# Goal of the exercise
Check each line of the listing below for the string "true", and give only how many lines hold it.

Provided data section start

/-- R161 of 70_reset_and_hazards.md: a DELAY step in progress does not complete before its ticks have come:
over any number of steps with fewer ticks than `wait_cnt` it stays where it is, and makes no event. -/
def Obligations.DelayIsHeldUntilItsTicksHaveCome : Prop :=
  ∀ (rows : List Pins) (s : State) (ms : Nat) (l : Phase) (more : List Pins), s.cfg.WF →
    s.phase ≠ .uninit → currentStep s = some ⟨.delay ms, l⟩ → s.delaying = true →
    s.inputs = rows ++ more → (∀ p ∈ rows, p.rstN = true) →
    (rows.filter (·.tick)).length < s.waitCnt →
    ∃ t, runSteps rows.length s = .next t ∧ t.seqPtr = s.seqPtr ∧ t.script = s.script ∧ t.phase = s.phase ∧
      t.trace = s.trace ∧ t.delaying = true ∧ t.waitCnt = s.waitCnt - (rows.filter (·.tick)).length

/-- R146 of 60_exceptions.md: a tick strobe outside a DELAY step is ignored. -/
def Obligations.TickOutsideADelayIsIgnored : Prop :=
  ∀ (s : State) (p : Pins) (rest : List Pins), s.cfg.WF → s.inputs = p :: rest →
    (∀ ms l, currentStep s ≠ some ⟨.delay ms, l⟩) →
    ∀ t u, step { s with inputs := { p with tick := true } :: rest } = .next t →
      step { s with inputs := { p with tick := false } :: rest } = .next u →
      { t with pins := p } = { u with pins := p }

/-! ## Runs of a request -/

/-- R122 of 42_runtime_ops.md: POWER_ON, accepted by an idle block, sends 0xAF and answers OK; on an Err it
answers TRANSPORT_ERR with err_step 0. -/
def Obligations.PowerOnRequestRuns : Prop :=
  RunsOneCommand 0x6 (fun _ => 0xAF) fun _ s => { s with shDisp := some true }

/-- R123 of 42_runtime_ops.md: POWER_OFF, accepted by an idle block, sends 0xAE and answers OK; on an Err it
answers TRANSPORT_ERR with err_step 0. -/
def Obligations.PowerOffRequestRuns : Prop :=
  RunsOneCommand 0x7 (fun _ => 0xAE) fun _ s => { s with shDisp := some false }

/-- R124 of 42_runtime_ops.md: SET_CONTRAST sends 0x20 | L and records L, the low three bits of `d`. -/
def Obligations.SetContrastRequestRuns : Prop :=
  RunsOneCommand 0x8 (fun r => 0x20#8 ||| (r.d &&& 0x07#8))
    fun r s => { s with shCon := some (r.d.extractLsb' 0 3) }

/-- R125 of 42_runtime_ops.md: SET_INVERT sends 0x21 for both flags and records the flag, bit 0 of `d`. -/
def Obligations.SetInvertRequestRuns : Prop :=
  RunsOneCommand 0x9 (fun _ => 0x21) fun r s => { s with shInv := some (r.d.getLsbD 0) }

Provided data section end

# Reply
5